Oliveira: o ruído e o silêncio
Apreciei a atitude austera de John Malkovich no funeral de Manoel de Oliveira. Os "directos" televisivos, inimigos da contenção verbal, buscavam declarações dele sobre o cineasta, mas o consagrado actor norte-americano optou por um lacónico recolhimento - o que constitui quase sempre a melhor forma de respeitar alguém nos momentos de luto e dor. E mais ainda um realizador que trabalhava desde os dias do cinema mudo.

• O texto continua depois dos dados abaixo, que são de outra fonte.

theorem pand (pd : PReg) (pa : PReg) (pb : PReg) : Statement (.pand pd pa pb) := by
  intro _ hwf
  have h_pd := pd.isLt
  have h_pa := pa.isLt
  have h_pb := pb.isLt
  have H : TFields (encodeWord (.pand pd pa pb)) _ _ _ _ _ _ _ :=
    encT_fields 0xB 0 pd.toNat pa.toNat pb.toNat false false (by omega) (by omega) (by omega) (by omega) (by omega)
  revert H; generalize encodeWord (.pand pd pa pb) = w; intro H
  refine ⟨H.lt, lt_eq H.f26_6 (by decide), noExt H.f26_6 (by decide) (by decide), (op_0B H.f26_6 _).trans ?_⟩
  unfold decodePred
  rw [show fld w 0 6 = 0 from H.f0_6.trans (by omega)]
  exact row_eq (and_eq (and_eq (and_eq (and_eq (z_eq H.f23_3 (by first | omega | rfl)) (z_eq H.f17_3 (by first | omega | rfl))) (z_eq H.f11_3 (by first | omega | rfl))) (z_eq H.f7_1 (by first | omega | rfl))) (z_eq H.f6_1 (by first | omega | rfl)))
    (rfl)
    (by rw [pr_eq pd H.f20_3 (by first | omega | rfl), pr_eq pa H.f14_3 (by first | omega | rfl), pr_eq pb H.f8_3 (by first | omega | rfl)])

theorem por (pd : PReg) (pa : PReg) (pb : PReg) : Statement (.por pd pa pb) := by
  intro _ hwf
  have h_pd := pd.isLt
  have h_pa := pa.isLt
  have h_pb := pb.isLt
  have H : TFields (encodeWord (.por pd pa pb)) _ _ _ _ _ _ _ :=
    encT_fields 0xB 1 pd.toNat pa.toNat pb.toNat false false (by omega) (by omega) (by omega) (by omega) (by omega)
  revert H; generalize encodeWord (.por pd pa pb) = w; intro H
  refine ⟨H.lt, lt_eq H.f26_6 (by decide), noExt H.f26_6 (by decide) (by decide), (op_0B H.f26_6 _).trans ?_⟩
  unfold decodePred
  rw [show fld w 0 6 = 1 from H.f0_6.trans (by omega)]
  exact row_eq (and_eq (and_eq (and_eq (and_eq (z_eq H.f23_3 (by first | omega | rfl)) (z_eq H.f17_3 (by first | omega | rfl))) (z_eq H.f11_3 (by first | omega | rfl))) (z_eq H.f7_1 (by first | omega | rfl))) (z_eq H.f6_1 (by first | omega | rfl)))
    (rfl)
    (by rw [pr_eq pd H.f20_3 (by first | omega | rfl), pr_eq pa H.f14_3 (by first | omega | rfl), pr_eq pb H.f8_3 (by first | omega | rfl)])

theorem pxor (pd : PReg) (pa : PReg) (pb : PReg) : Statement (.pxor pd pa pb) := by
  intro _ hwf
  have h_pd := pd.isLt
  have h_pa := pa.isLt
  have h_pb := pb.isLt
  have H : TFields (encodeWord (.pxor pd pa pb)) _ _ _ _ _ _ _ :=
    encT_fields 0xB 2 pd.toNat pa.toNat pb.toNat false false (by omega) (by omega) (by omega) (by omega) (by omega)
  revert H; generalize encodeWord (.pxor pd pa pb) = w; intro H
  refine ⟨H.lt, lt_eq H.f26_6 (by decide), noExt H.f26_6 (by decide) (by decide), (op_0B H.f26_6 _).trans ?_⟩
  unfold decodePred
  rw [show fld w 0 6 = 2 from H.f0_6.trans (by omega)]
  exact row_eq (and_eq (and_eq (and_eq (and_eq (z_eq H.f23_3 (by first | omega | rfl)) (z_eq H.f17_3 (by first | omega | rfl))) (z_eq H.f11_3 (by first | omega | rfl))) (z_eq H.f7_1 (by first | omega | rfl))) (z_eq H.f6_1 (by first | omega | rfl)))
    (rfl)
    (by rw [pr_eq pd H.f20_3 (by first | omega | rfl), pr_eq pa H.f14_3 (by first | omega | rfl), pr_eq pb H.f8_3 (by first | omega | rfl)])

theorem pandn (pd : PReg) (pa : PReg) (pb : PReg) : Statement (.pandn pd pa pb) := by
  intro _ hwf
  have h_pd := pd.isLt
  have h_pa := pa.isLt
  have h_pb := pb.isLt
  have H : TFields (encodeWord (.pandn pd pa pb)) _ _ _ _ _ _ _ :=
    encT_fields 0xB 3 pd.toNat pa.toNat pb.toNat false false (by omega) (by omega) (by omega) (by omega) (by omega)
  revert H; generalize encodeWord (.pandn pd pa pb) = w; intro H
  refine ⟨H.lt, lt_eq H.f26_6 (by decide), noExt H.f26_6 (by decide) (by decide), (op_0B H.f26_6 _).trans ?_⟩
  unfold decodePred
  rw [show fld w 0 6 = 3 from H.f0_6.trans (by omega)]
  exact row_eq (and_eq (and_eq (and_eq (and_eq (z_eq H.f23_3 (by first | omega | rfl)) (z_eq H.f17_3 (by first | omega | rfl))) (z_eq H.f11_3 (by first | omega | rfl))) (z_eq H.f7_1 (by first | omega | rfl))) (z_eq H.f6_1 (by first | omega | rfl)))
    (rfl)
    (by rw [pr_eq pd H.f20_3 (by first | omega | rfl), pr_eq pa H.f14_3 (by first | omega | rfl), pr_eq pb H.f8_3 (by first | omega | rfl)])

theorem pnot (pd : PReg) (pa : PReg) : Statement (.pnot pd pa) := by
  intro _ hwf
  have h_pd := pd.isLt
  have h_pa := pa.isLt
  have H : TFields (encodeWord (.pnot pd pa)) _ _ _ _ _ _ _ :=
    encT_fields 0xB 4 pd.toNat pa.toNat 0 false false (by omega) (by omega) (by omega) (by omega) (by omega)
  revert H; generalize encodeWord (.pnot pd pa) = w; intro H
  refine ⟨H.lt, lt_eq H.f26_6 (by decide), noExt H.f26_6 (by decide) (by decide), (op_0B H.f26_6 _).trans ?_⟩
  unfold decodePred
  rw [show fld w 0 6 = 4 from H.f0_6.trans (by omega)]
  exact row_eq (and_eq (and_eq (and_eq (and_eq (z_eq H.f23_3 (by first | omega | rfl)) (z_eq H.f17_3 (by first | omega | rfl))) (z_eq H.f8_6 (by first | omega | rfl))) (z_eq H.f7_1 (by first | omega | rfl))) (z_eq H.f6_1 (by first | omega | rfl)))
    (rfl)
    (by rw [pr_eq pd H.f20_3 (by first | omega | rfl), pr_eq pa H.f14_3 (by first | omega | rfl)])

theorem pmov (pd : PReg) (pa : PReg) : Statement (.pmov pd pa) := by
  intro _ hwf
  have h_pd := pd.isLt
  have h_pa := pa.isLt
  have H : TFields (encodeWord (.pmov pd pa)) _ _ _ _ _ _ _ :=
    encT_fields 0xB 5 pd.toNat pa.toNat 0 false false (by omega) (by omega) (by omega) (by omega) (by omega)
  revert H; generalize encodeWord (.pmov pd pa) = w; intro H
  refine ⟨H.lt, lt_eq H.f26_6 (by decide), noExt H.f26_6 (by decide) (by decide), (op_0B H.f26_6 _).trans ?_⟩
  unfold decodePred
  rw [show fld w 0 6 = 5 from H.f0_6.trans (by omega)]
  exact row_eq (and_eq (and_eq (and_eq (and_eq (z_eq H.f23_3 (by first | omega | rfl)) (z_eq H.f17_3 (by first | omega | rfl))) (z_eq H.f8_6 (by first | omega | rfl))) (z_eq H.f7_1 (by first | omega | rfl))) (z_eq H.f6_1 (by first | omega | rfl)))
    (rfl)
    (by rw [pr_eq pd H.f20_3 (by first | omega | rfl), pr_eq pa H.f14_3 (by first | omega | rfl)])

theorem pget (d : GReg) : Statement (.pget d) := by
  intro _ hwf
  have h_d := d.isLt
  have H : TFields (encodeWord (.pget d)) _ _ _ _ _ _ _ :=
    encT_fields 0xB 6 d.toNat 0 0 false false (by omega) (by omega) (by omega) (by omega) (by omega)
  revert H; generalize encodeWord (.pget d) = w; intro H
  refine ⟨H.lt, lt_eq H.f26_6 (by decide), noExt H.f26_6 (by decide) (by decide), (op_0B H.f26_6 _).trans ?_⟩
  unfold decodePred
  rw [show fld w 0 6 = 6 from H.f0_6.trans (by omega)]
  exact row_eq (and_eq (and_eq (and_eq (z_eq H.f14_6 (by first | omega | rfl)) (z_eq H.f8_6 (by first | omega | rfl))) (z_eq H.f7_1 (by first | omega | rfl))) (z_eq H.f6_1 (by first | omega | rfl)))
    (rfl)
    (by rw [gr_eq d H.f20_6 (by first | omega | rfl)])

theorem pput (a : GReg) (b : GReg) (ea : Bool) (eb : Bool) : Statement (.pput a b ea eb) := by
  intro _ hwf
  have h_a := a.isLt
  have h_b := b.isLt
  have H : TFields (encodeWord (.pput a b ea eb)) _ _ _ _ _ _ _ :=
    encT_fields 0xB 7 0 a.toNat b.toNat ea eb (by omega) (by omega) (by omega) (by omega) (by omega)
  revert H; generalize encodeWord (.pput a b ea eb) = w; intro H
  refine ⟨H.lt, lt_eq H.f26_6 (by decide), noExt H.f26_6 (by decide) (by decide), (op_0B H.f26_6 _).trans ?_⟩
  unfold decodePred
  rw [show fld w 0 6 = 7 from H.f0_6.trans (by omega)]
  exact row_eq (z_eq H.f20_6 (by first | omega | rfl))
    (rfl)
    (by rw [gr_eq a H.f14_6 (by first | omega | rfl), gr_eq b H.f8_6 (by first | omega | rfl), H.b7, H.b6])
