-- ==== Sys2Proof/Tests/Slice0.lean ====
section
/-! SUPPORT. Tests. Words are written from the encoding tables of 12_encoding and from the worked examples of 13_isa_scalar to
16_isa_engines_system; results from the examples and the pseudocode of the rules. For every statement with hypotheses, a named theorem
shows a state and operands that meet them, clause by clause. -/

namespace Sys2Proof.Tests

set_option maxRecDepth 20000
set_option Elab.async false

open Sys2Proof.Machine Sys2Proof.Safety Sys2Proof.Claims

/-! ### Small states -/

/-- Registers with these `g` values. -/
def regsOf (g : List (Nat × Word)) : Regs := { Regs.reset with g := g }

/-- The start of a buffer in the self region (R99): 1 W, 2 A, 3 C. -/
def vaOf (b o : Nat) : Word := BitVec.ofNat 64 (0xFFFFFFFFFFF00000 + (if b = 1 then 0 else if b = 2 then 0x20000 else 0x30000) + o)

/-- A work of context 1 with these registers and four steps. -/
def workOf (g : List (Nat × Word)) : Work :=
  { Work.reset with id := 7, lvl := 3, pc := 0x1000, regs := regsOf g, ctl := { Ctl.reset with allot := 4, ctx := 1 } }

/-- Core `c` about to issue from slot `n`, which runs a work; context 1 owns cluster 0. -/
def issuing (c n : Nat) (w : Work) (k : Core) : State :=
  { State.reset with
    cores := [(c, { k with slots := [(n, { Slot.reset with busy := true, w := w })] })]
    clusters := [(0, { Cluster.reset with owner := some 1 })]
    cur := { core := c, slot := n, pc := 0x1000, len := 1, mod := none }
    nextId := 100 }

/-- A task in slot 6 of core 0. -/
def task (g : List (Nat × Word)) : State := issuing 0 6 (workOf g) Core.reset

/-- A team thread in slot 6 of core 0. -/
def thread (g : List (Nat × Word)) : State := issuing 0 6 { workOf g with thread := true, team := some 1 } Core.reset

/-- A task of firmware in slot 0 of a core. -/
def firmware (c : Nat) (g : List (Nat × Word)) : State :=
  issuing c 0 { workOf g with lvl := 0, ctl := { Ctl.reset with allot := 4, fw := true } } Core.reset

/-- A `g` register of the issuing slot after an instruction. -/
def gives (i : Instr) (s : State) (r : Nat) : Option Word :=
  match exec i s with
  | .next t => some (t.me.regs.getG r)
  | _ => none

/-- A predicate of the issuing slot after an instruction. -/
def givesP (i : Instr) (s : State) (r : Nat) : Option Bool :=
  match exec i s with
  | .next t => some (t.me.regs.getP r)
  | _ => none

/-- A `v` register of the issuing slot after an instruction. -/
def givesV (i : Instr) (s : State) (r : Nat) : Option Vec :=
  match exec i s with
  | .next t => some (t.me.regs.getV r)
  | _ => none

/-- The PC of the issuing slot after an instruction. -/
def goesTo (i : Instr) (s : State) : Option Word :=
  match exec i s with
  | .next t => some t.me.pc
  | _ => none

/-- ECAUSE, EADDR and EINFO of the event that an instruction leaves last on its core's queue. -/
def traps (i : Instr) (s : State) : Option (Word × Word × Word) :=
  match exec i s with
  | .next t => t.myCore.events.getLast?.map (fun e => (e.ecause, e.eaddr, e.einfo))
  | _ => none

/-- Bytes of a place after an instruction, as a number. -/
def holds (i : Instr) (s : State) (l : Loc) (n : Nat) : Option Nat :=
  match exec i s with
  | .next t => some (t.readNat l n)
  | _ => none

theorem canTrap_of {s : State} (h : s.curSlot.waiting = [] ∧ ¬(s.cur.slot < 2 ∧ (s.slot s.cur.core (1 - s.cur.slot)).frozen = true) ∧
    ¬((s.slot s.cur.core 0).frozen = true ∧ (s.slot s.cur.core 1).frozen = true) ∧
    s.myCore.evSpilled = 0 ∧ s.myCore.events.length < 16) : CanTrap s := ⟨h.1, h.2.1, h.2.2.1, h.2.2.2⟩

/-! ### Scalar members (R267 to R275) -/

/-- A task with -7 in `g2`, 2 in `g3`, -2^63 in `g4`, -1 in `g5` and 40 in `g6`. -/
def sc : State := task [(2, 0xFFFFFFFFFFFFFFF9), (3, 2), (4, 0x8000000000000000), (5, 0xFFFFFFFFFFFFFFFF), (6, 40)]
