-- ==== Sys2Proof/Config.lean ====
section
/-! DEFINITION. What an implementation fixes: the parameters a model takes as arguments (00_scope.md R6, end of
92_eei_decisions.md), and the one free value. The default values stand in Machine/Codes.lean. -/

namespace Sys2Proof

/-- The parameters of one block. No operation changes them; a machine state carries them as plain data, so that a
statement holds for every value of them (log 26). `TT[NONE]` is 0 by the source and is no parameter (R77). -/
structure Params where
  /-- `CH[TB]`, `CH[NT]`, `CH[NA]`, `CH[IJ]` (30_encoding.md R74) -/
  chTB : CHCode
  chNT : CHCode
  chNA : CHCode
  chIJ : CHCode
  /-- `FH[...]` (30_encoding.md R75) -/
  fhTB   : FHCode
  fhNT   : FHCode
  fhUJ   : FHCode
  fhIJ   : FHCode
  fhTRAP : FHCode
  fhSYNC : FHCode
  fhVAL  : FHCode
  fhRES  : FHCode
  /-- `FH[HIT]`, `FH[MISS]` (30_encoding.md R76) -/
  fhHIT  : FHCode
  fhMISS : FHCode
  /-- `TT[...]` (30_encoding.md R77) -/
  ttEXCEPTION  : TTCode
  ttINTERRUPT  : TTCode
  ttTRAPRETURN : TTCode
  /-- `MODE_POR`: the mode after construction (10_state.md R28) -/
  modePor : BranchMode
  /-- `ASSERT_MODE`: what an invariant violation does (60_exceptions.md R247) -/
  assertMode : AssertMode
  deriving DecidableEq, Repr

/-- FREE VALUE (log 21). What `enabled` and `mode` hold after one write of the register view TE_CTRL that sets the
reset strobe together with some of bits [2:0]: "left to the implementer of such a register" (92_eei_decisions.md D18).
It may depend on the bits written there and on the two fields before. Nothing in Lean can evaluate it. -/
opaque Config.teCtrlStrobeWrite : BitVec 3 → Bool → BranchMode → Bool × BranchMode

end Sys2Proof
end

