-- ==== Sys2Proof/Machine/State.lean ====
section
/-! DEFINITION. The state of the block (10_state.md R20) as plain data, the ways a step can stop, and the state after
reset. -/

namespace Sys2Proof.Machine

/-- The faults the block records (60_exceptions.md R240). `ConstructZeroTable` leaves no block to record it and is a
`Fault`; `AtMostOnePacket` cannot occur (R173); `SinkWriteError` is outside the model (R246). -/
inductive BlockFault where
  /-- R241, raised by the Hit arm. -/
  | hitInvariant
  /-- R242, raised by the Miss arm. -/
  | missInvariant
  deriving DecidableEq, Repr

/-- The value an operation returns (log 17). -/
inductive Ret where
  /-- no result -/
  | unit
  | bool (b : Bool)
  | mode (m : BranchMode)
  | index (i : Nat)
  | cell (c : Cell)
  /-- an `i32` -/
  | int (i : Int)
  | bytes (bs : List Byte)
  | header (c : CHCode)
  deriving DecidableEq, Repr

/-- The predictor table: the cells that differ from `WeakNotTaken`, by index, indexes strictly rising (log 20). -/
abbrev Table := List (Nat × Cell)

/-- Every piece of state the spec gives the block (R20), its parameters, and three fields of the model's own. -/
structure State where
  /-- the parameters a model takes as arguments (00_scope.md R6; log 26) -/
  params : Params
  /-- `N`, the number of predictor cells (00_scope.md R6) -/
  n : Nat
  /-- R26 -/
  st : EncoderState
  /-- R27 -/
  enabled : Bool
  /-- R28 -/
  mode : BranchMode
  /-- the current event (R22) -/
  stage0 : IngressEvent
  /-- the event of the previous call (R22) -/
  stage1 : IngressEvent
  /-- R31 -/
  prevTimestamp : U64
  /-- R32 -/
  hitCount : U64
  /-- R33 -/
  missFlag : Bool
  /-- R35 -/
  tab : Table
  /-- all bytes appended since construction, the first on the left (20_memory.md R54) -/
  sink : List Byte
  /-- the sticky fault record (60_exceptions.md R247) -/
  fault : Option BlockFault
  /-- THE MODEL'S OWN (log 14): `mode` was changed since the open segment opened (42_encoder_control.md R166(b)) -/
  modeChanged : Bool
  /-- THE MODEL'S OWN (log 17): the value the latest operation returned -/
  ret : Ret
  /-- THE MODEL'S OWN (log 2): the owner's pending requests, the next one first -/
  inbox : List Request
  deriving DecidableEq, Repr

/-- A step that stops because no block is left. -/
inductive Fault where
  /-- Raised by `construct` with N = 0 (60_exceptions.md R244): no block comes to exist. Safe: the spec says the same. -/
  | constructZeroTable
  deriving DecidableEq, Repr

/-- A step to which the spec gives no result. -/
inductive Refusal where
  /-- Raised by `exec` for an instruction that has no meaning yet. Safe. No arm is left that raises it. -/
  | notModelled (mnemonic : String)
  /-- Raised by the packet rows `VAL` and `RES`, which are reserved and never emitted (30_encoding.md R90). Safe. -/
  | reservedPacket
  /-- Raised by a data step under `HistoryMode` or `Reserved` (30_encoding.md R96). Safe. -/
  | reservedMode
  /-- Raised by a data step of a segment in which `mode` was changed (42_encoder_control.md R166(b)). Safe. -/
  | modeChangedMidSegment
  /-- Raised by every operation on a faulted block but `construct` and the pure functions (60_exceptions.md R247; log 13), and
  by a write of the register view (log 28). Safe. -/
  | faultedBlock
  /-- Raised by a step whose next request is a word that decodes to nothing. Safe. -/
  | undecodable (e : DecodeError)
  deriving DecidableEq, Repr

/-- The outcome of a step of the block. -/
abbrev Result := Host.Outcome State Fault Refusal

/-- A block right after `construct(n)` under given parameters (10_state.md R38, column "after construction";
42_encoder_control.md R160), with a queue of requests. -/
def State.constructed (params : Params) (n : Nat) (inbox : List Request) : State where
  params := params
  n := n
  st := .idle
  enabled := false
  mode := params.modePor
  stage0 := emptyEvent
  stage1 := emptyEvent
  prevTimestamp := 0
  hitCount := 0
  missFlag := false
  tab := []
  sink := []
  fault := none
  modeChanged := false
  ret := .unit
  inbox := inbox

/-- The machine right after reset: a block constructed with the default parameters and N = 1024 (70_reset_and_hazards.md
R270), nothing requested of it. -/
def State.reset : State :=
  State.constructed defaultParams defaultN []

end Sys2Proof.Machine
end

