-- ==== Sys2Proof/Machine/Predictor.lean ====
section
/-! DEFINITION. The meanings of the predictor rows (40_predictor.md R110 to R116). The four pure functions are total and
ask nothing of the block, so a faulted one does not stop them (log 13). -/

namespace Sys2Proof.Machine

/-- `reset()` of the predictor: every cell `WeakNotTaken` (R110). -/
def execPredictorReset (s : State) : Result :=
  accepting (fun s => returns .unit (setTab [] s)) s

/-- `index(pc)` (R111). -/
def execPredictorIndex (pc : U64) (s : State) : Result :=
  returns (.index (predictorIndex s.n pc)) s

/-- `predict(pc, takenActual)` (R112). -/
def execPredictorPredict (pc : U64) (takenActual : Bool) (s : State) : Result :=
  accepting (fun s => returns (.bool (predictHits pc takenActual s)) (predictUpdate pc takenActual s)) s

/-- `peek(pc)` (R113). -/
def execPredictorPeek (pc : U64) (s : State) : Result :=
  accepting (fun s => returns (.cell (cellAt pc s)) s) s

/-- `increment(s)` (R114). -/
def execPredictorIncrement (c : Cell) (s : State) : Result :=
  returns (.cell (cellIncrement c)) s

/-- `decrement(s)` (R115). -/
def execPredictorDecrement (c : Cell) (s : State) : Result :=
  returns (.cell (cellDecrement c)) s

/-- `isTaken(s)` (R116). -/
def execPredictorIsTaken (c : Cell) (s : State) : Result :=
  returns (.bool (cellIsTaken c)) s

end Sys2Proof.Machine
end

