-- ==== Sys2Proof/Laws/Table.lean ====
section
/-! SUPPORT. The predictor table: read after write, and the canonical form that every write keeps (log 20). -/

namespace Sys2Proof.Machine

theorem tabWfFrom_cons {n lo k : Nat} {c : Cell} {t : Table} :
    tabWfFrom n lo ((k, c) :: t) = true ↔ lo ≤ k ∧ k < n ∧ c ≠ weakNotTaken ∧ tabWfFrom n (k + 1) t = true := by
  simp [tabWfFrom, and_assoc]

/-- A smaller lower bound keeps the form. -/
theorem tabWfFrom_mono {n lo lo' : Nat} {t : Table} (h : tabWfFrom n lo t = true) (hle : lo' ≤ lo) :
    tabWfFrom n lo' t = true := by
  cases t with
  | nil => rfl
  | cons kc t =>
    obtain ⟨k, c⟩ := kc
    rw [tabWfFrom_cons] at h ⊢
    exact ⟨hle.trans h.1, h.2⟩

/-- A cell below every listed one is at its reset value. -/
theorem tabRead_below {n lo i : Nat} {t : Table} (h : tabWfFrom n lo t = true) (hi : i < lo) :
    tabRead t i = weakNotTaken := by
  induction t generalizing lo with
  | nil => rfl
  | cons kc t ih =>
    obtain ⟨k, c⟩ := kc
    rw [tabWfFrom_cons] at h
    have hk : k ≠ i := by omega
    simp only [tabRead, hk, if_false]
    exact ih h.2.2.2 (by omega)

theorem tabRead_tabCons_self {n i : Nat} {v : Cell} {t : Table} (h : tabWfFrom n (i + 1) t = true) :
    tabRead (tabCons i v t) i = v := by
  unfold tabCons
  split
  · rename_i hv
    rw [tabRead_below h (Nat.lt_succ_self i), hv]
  · simp [tabRead]

theorem tabRead_tabCons_other {i j : Nat} (v : Cell) (t : Table) (hij : j ≠ i) :
    tabRead (tabCons i v t) j = tabRead t j := by
  unfold tabCons
  split
  · rfl
  · simp [tabRead, hij.symm]

theorem tabCons_wf {n lo i : Nat} {v : Cell} {t : Table} (h : tabWfFrom n (i + 1) t = true) (hlo : lo ≤ i)
    (hi : i < n) : tabWfFrom n lo (tabCons i v t) = true := by
  unfold tabCons
  split
  · exact tabWfFrom_mono h (by omega)
  · rename_i hv
    exact tabWfFrom_cons.2 ⟨hlo, hi, hv, h⟩

/-- A write reads back. -/
theorem tabRead_tabWrite_self {n lo i : Nat} {v : Cell} {t : Table} (h : tabWfFrom n lo t = true) :
    tabRead (tabWrite t i v) i = v := by
  induction t generalizing lo with
  | nil => exact tabRead_tabCons_self (n := n) rfl
  | cons kc t ih =>
    obtain ⟨k, c⟩ := kc
    have h' := tabWfFrom_cons.1 h
    simp only [tabWrite]
    split
    · rename_i hik
      exact tabRead_tabCons_self (n := n) (tabWfFrom_cons.2 ⟨hik, h'.2⟩)
    · split
      · rename_i hik
        subst hik
        exact tabRead_tabCons_self h'.2.2.2
      · rename_i hik
        have hk : k ≠ i := fun e => hik e.symm
        simp only [tabRead, hk, if_false]
        exact ih h'.2.2.2

/-- A write leaves every other cell alone, in canonical form or not. -/
theorem tabRead_tabWrite_other {i j : Nat} (v : Cell) (t : Table) (hij : j ≠ i) :
    tabRead (tabWrite t i v) j = tabRead t j := by
  induction t with
  | nil => exact tabRead_tabCons_other v [] hij
  | cons kc t ih =>
    obtain ⟨k, c⟩ := kc
    simp only [tabWrite]
    split
    · exact tabRead_tabCons_other v _ hij
    · split
      · rename_i hik
        subst hik
        rw [tabRead_tabCons_other v t hij]
        simp [tabRead, hij.symm]
      · simp only [tabRead]
        split
        · rfl
        · exact ih

theorem tabWfFrom_tabWrite {n lo i : Nat} {v : Cell} {t : Table} (h : tabWfFrom n lo t = true) (hlo : lo ≤ i)
    (hi : i < n) : tabWfFrom n lo (tabWrite t i v) = true := by
  induction t generalizing lo with
  | nil => exact tabCons_wf rfl hlo hi
  | cons kc t ih =>
    obtain ⟨k, c⟩ := kc
    have h' := tabWfFrom_cons.1 h
    simp only [tabWrite]
    split
    · rename_i hik
      exact tabCons_wf (tabWfFrom_cons.2 ⟨hik, h'.2⟩) hlo hi
    · split
      · rename_i hik
        subst hik
        exact tabCons_wf h'.2.2.2 hlo hi
      · exact tabWfFrom_cons.2 ⟨h'.1, h'.2.1, h'.2.2.1, ih h'.2.2.2 (by omega)⟩

/-- Every write keeps the canonical form. -/
theorem tabWf_tabWrite {n i : Nat} {v : Cell} {t : Table} (h : tabWf n t = true) (hi : i < n) :
    tabWf n (tabWrite t i v) = true :=
  tabWfFrom_tabWrite h (Nat.zero_le i) hi

/-- The table at reset is in canonical form. -/
theorem tabWf_nil (n : Nat) : tabWf n [] = true := rfl

/-- The index lies in the table (20_memory.md R51). -/
theorem predictorIndex_lt {n : Nat} (pc : U64) (hn : 1 ≤ n) : predictorIndex n pc < n :=
  Nat.mod_lt _ hn

end Sys2Proof.Machine
end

Vivemos infelizmente numa época nada propícia ao silêncio. E até na hora da morte irrompem as palmas que noutros tempos eram reservadas nestas ocasiões aos artistas de palco - eles sim, habituados desde sempre ao sonoro fragor dos aplausos. Desta vez não faltou sequer o ruído político, bem expresso nas insensatas declarações do secretário de Estado da Cultura ao reclamar sem demora os restos mortais do cineasta do Porto para o Panteão em Lisboa - frase típica de quem só ambiciona 15 segundos de relevo momentâneo nos telediários.
Mas houve também palavras inteligentes e sentidas que merecem ser valorizadas. Apontamentos de repórteres em directo - destaco o trabalho de Pedro Cruz, da SIC - informando sem estridências nem frases em excesso, relatando com sobriedade, como o bom senso e o bom gosto impõem. Houve declarações doridas e dignas, como a de Luís Miguel Cintra, lembrando que a melhor forma de homenagearmos o cineasta é ver e rever a sua obra - projectada em sala, não no televisor doméstico. Houve frases de pura emoção, como a do neto Ricardo Trêpa: «Agradeço a quem olha por nós, a essa entidade omnipotente, por me ter dado um avô como o meu avô Manuel.» Houve a oportuna ironia de João Botelho, estabelecendo a indispensável distinção entre cinema e filmes - o cinema eleva o espírito, os filmes mastigam-se como as pipocas: «Levou o cinema com ele para o céu. Porque os filmes estão hoje no inferno dos centros comerciais.»
Mas o pormenor televisivo que mais me tocou nesta Sexta-Feira Santa em que Manoel de Oliveira ficou sepultado no jazigo de família no cemitério de Agramonte foi um plano que devemos ao operador de imagem da SIC apontado ao interior da viatura onde se sentava a viúva do realizador, Maria Isabel, à saída da igreja do Cristo-Rei. Plano longo e mudo, da senhora de mãos postas como em prece, prolongando para além das contingências da morte física o elo com o marido após um casamento que durava desde 1940.
Um momento extraordinário de televisão. Extraordinário também, em todos os sentidos, por não necessitar de ruído algum. A imagem dizia tudo.
E que melhor homenagem para celebrar Oliveira senão esta da sua companheira de toda a vida continuando a dialogar com ele agora que o cineasta já cá não está?